Instructions for the task:
In the entries below, the lines from the one with "let s := s.updMbox" through the one with "block. [DESIGN CHOICE: log 22] -/" are to be copied exactly; both ends count.
** Data follows **
/-- RSP_DONE: the response buffer is released, and the next response enters. -/
def State.rspDone (s : State) (m : Mbox) : State :=
  if s.oobAnswers && s.oobServed && (s.mailboxes.get m).rspReady then (s.updMbox m (fun x => { x with rspReady := false })).fillRsp m else s

/-- EVT_DONE: the event buffer is released, and the next event enters. -/
def State.evtDone (s : State) (m : Mbox) : State :=
  if s.oobAnswers && s.oobServed && (s.mailboxes.get m).evtReady then (s.updMbox m (fun x => { x with evtReady := false })).fillEvt m else s

/-- MB_STATUS.CRC_ERR, written 1 to clear. -/
def State.crcErrClear (s : State) (m : Mbox) : State :=
  if s.oobAnswers && s.oobServed then s.updMbox m (fun x => { x with crcErr := false }) else s

/-- The CRC of the message in a command buffer is right (R372). -/
def crcOk (b : List Byte) : Bool := (crc32 (padTo b 12 ++ padTo (b.drop 16) (min 1264 (get16 b 10)))).toNat == get32 b 12

/-- The message in a mailbox's command buffer is taken; with a wrong CRC it is discarded and CRC_ERR set (R372, R390). [DEDUCED: log 28] -/
def State.takeMailbox (s : State) (m : Mbox) : State :=
  let b := (s.mailboxes.get m).cmdBuf
  let s := s.updMbox m (fun x => { x with cmdBusy := false, crcErr := x.crcErr || !crcOk b })
  if crcOk b then
    let (op, msg) := messageOf (sessOfMbox m) b
    s.arrive op msg none
  else s

/-- The mailbox whose command can be taken: a doorbell has rung, and fewer than 8 responses wait behind the buffer (R391). -/
def State.mailboxReady (s : State) : Option Mbox :=
  (List.finRange 3).find? (fun m => (s.mailboxes.get m).cmdBusy && (s.sessions.get (sessOfMbox m)).out.length < 8)

/-! ## Commands run (R394, R395) -/

/-- Repeats of commands in execution are set to wait. -/
def State.takeRepeats (s : State) : State :=
  if (List.finRange 19).any (fun i => (s.sessions.get i).takeRepeats != s.sessions.get i) then
    { s with sessions := Tab.of (fun i => (s.sessions.get i).takeRepeats) }
  else s

/-- Take and run what can be taken and run; what the detectors report meanwhile is collected after each command. [DESIGN CHOICE: log 22] -/
def pumpLoop : Nat → State → State
  | 0, s => s
  | n + 1, s =>
    if !s.serving then s
    else match s.mailboxReady with
      | some m => pumpLoop n (s.takeMailbox m)
      | none =>
        let s := s.takeRepeats
        match s.ready with
        | some c => pumpLoop n ((s.runCmd c).collect)
        | none => s

/-- The hosts of partitions whose MF has come to wait for them, or has something new to send, are woken (R193, R195). -/
def State.wakeHosts (s before : State) : State :=
  forAll ((List.finRange 16).filter (fun k => s.mfWakeDue k &&
      (!before.mfWakeDue k || (s.sessions.get (mfSession k)).nextEseq != (before.sessions.get (mfSession k)).nextEseq)))
    (fun s k => s.mfWake k) s

/-- What ends a command of the block: detectors' messages are collected, waiting commands run, at most `n` of them, hosts are woken. [DESIGN CHOICE: log 22] -/
def State.endWith (n : Nat) (s before : State) : State := (pumpLoop n s.collect).wakeHosts before

/-- What ends every command of the block. [DESIGN CHOICE: log 22] -/
def State.finish (s before : State) : State := s.endWith 4096 before

/-- Run an effect as a command of the block. [DEDUCED: log 4] -/
def run (f : State → State) (s : State) : Host.Outcome State Fault Refusal :=
  let s := s.begin
  .next ((f s).finish s)

/-! ## A VCP command that reaches its session -/

/-- Whether a session's transport brings a command now: an OOB mailbox but in Off, an MF that is presented and configured, with room. [DEDUCED: log 27] -/
def State.transportOpen (s : State) (m : VcpMsg) : Bool :=
  if isOob m.session then s.oobAnswers && s.mode != .off
  else
    let k : Part := Fin.ofNat 16 m.session.val
    s.mfOpen k && 16 + min 1024 m.payload.length ≤ s.mfRoom k

/-- A command arrives on its session's transport; in Midnight it is a doorbell, a wake source. [DEDUCED: log 27] -/
def State.submit (s : State) (opcode : BitVec 16) (m : VcpMsg) : State :=
  if s.transportOpen m then
    let s := s.arrive opcode m none
    if isOob m.session then s.wake (if m.session.val = 18 then 5 else 4) else s
  else s

/-- A row that is one VCP command. [DEDUCED: log 24, 27] -/
def runVcp (opcode : BitVec 16) (m : VcpMsg) (s : State) : Host.Outcome State Fault Refusal := run (fun s => s.submit opcode m) s

/-! ## MGT_RESTART and commands in execution (R425) -/

/-- Whether a command in execution is run again after a management restart: one in the mode machinery keeps its place there. [DEDUCED: log 23] -/
def waitRedone : Wait → Bool
  | .mode => false
  | .queuedMode => false
  | _ => true

/-- The commands executing at the reset execute once more from their start. [DEDUCED: log 23] -/
def State.redo (s : State) : State :=
  forAll (List.finRange 19) (fun s i =>
    match (s.sessions.get i).executing with
    | some (c, w) =>
      if waitRedone w then
        let s := s.updSession i (fun x => { x with executing := none })
        let (s, r) := s.runOp { c with msg := { c.msg with flags := c.msg.flags &&& 1 } }
        s.takeReply c true r
      else s
    | none => s) s

/-- REACTION_COMPLETE; at the end of MGT_RESTART the commands that it interrupted run again. -/
def State.reactionEnds (s : State) (r : Reaction) (aged : Nat) (intact : Bool) : State :=
  if s.fault.running.contains r && r == .mgtRestart then (s.reactionDone r aged intact).redo else s.reactionDone r aged intact

end Sys2Proof.Machine
end

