-- ==== Sys2Proof/Machine/Dispatch.lean ====
section
/-! DEFINITION. What each command does: one arm per row of the opcode table. -/

namespace Sys2Proof.Machine

open Sys2Proof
** End of Data **
Finished exercise:
  let s := s.updMbox m (fun x => { x with cmdBusy := false, crcErr := x.crcErr || !crcOk b })
  if crcOk b then
    let (op, msg) := messageOf (sessOfMbox m) b
    s.arrive op msg none
  else s

/-- The mailbox whose command can be taken: a doorbell has rung, and fewer than 8 responses wait behind the buffer (R391). -/
def State.mailboxReady (s : State) : Option Mbox :=
  (List.finRange 3).find? (fun m => (s.mailboxes.get m).cmdBusy && (s.sessions.get (sessOfMbox m)).out.length < 8)

/-! ## Commands run (R394, R395) -/

/-- Repeats of commands in execution are set to wait. -/
def State.takeRepeats (s : State) : State :=
  if (List.finRange 19).any (fun i => (s.sessions.get i).takeRepeats != s.sessions.get i) then
    { s with sessions := Tab.of (fun i => (s.sessions.get i).takeRepeats) }
  else s

/-- Take and run what can be taken and run; what the detectors report meanwhile is collected after each command. [DESIGN CHOICE: log 22] -/
def pumpLoop : Nat → State → State
  | 0, s => s
  | n + 1, s =>
    if !s.serving then s
    else match s.mailboxReady with
      | some m => pumpLoop n (s.takeMailbox m)
      | none =>
        let s := s.takeRepeats
        match s.ready with
        | some c => pumpLoop n ((s.runCmd c).collect)
        | none => s

/-- The hosts of partitions whose MF has come to wait for them, or has something new to send, are woken (R193, R195). -/
def State.wakeHosts (s before : State) : State :=
  forAll ((List.finRange 16).filter (fun k => s.mfWakeDue k &&
      (!before.mfWakeDue k || (s.sessions.get (mfSession k)).nextEseq != (before.sessions.get (mfSession k)).nextEseq)))
    (fun s k => s.mfWake k) s

/-- What ends a command of the block: detectors' messages are collected, waiting commands run, at most `n` of them, hosts are woken. [DESIGN CHOICE: log 22] -/
def State.endWith (n : Nat) (s before : State) : State := (pumpLoop n s.collect).wakeHosts before

/-- What ends every command of the block. [DESIGN CHOICE: log 22] -/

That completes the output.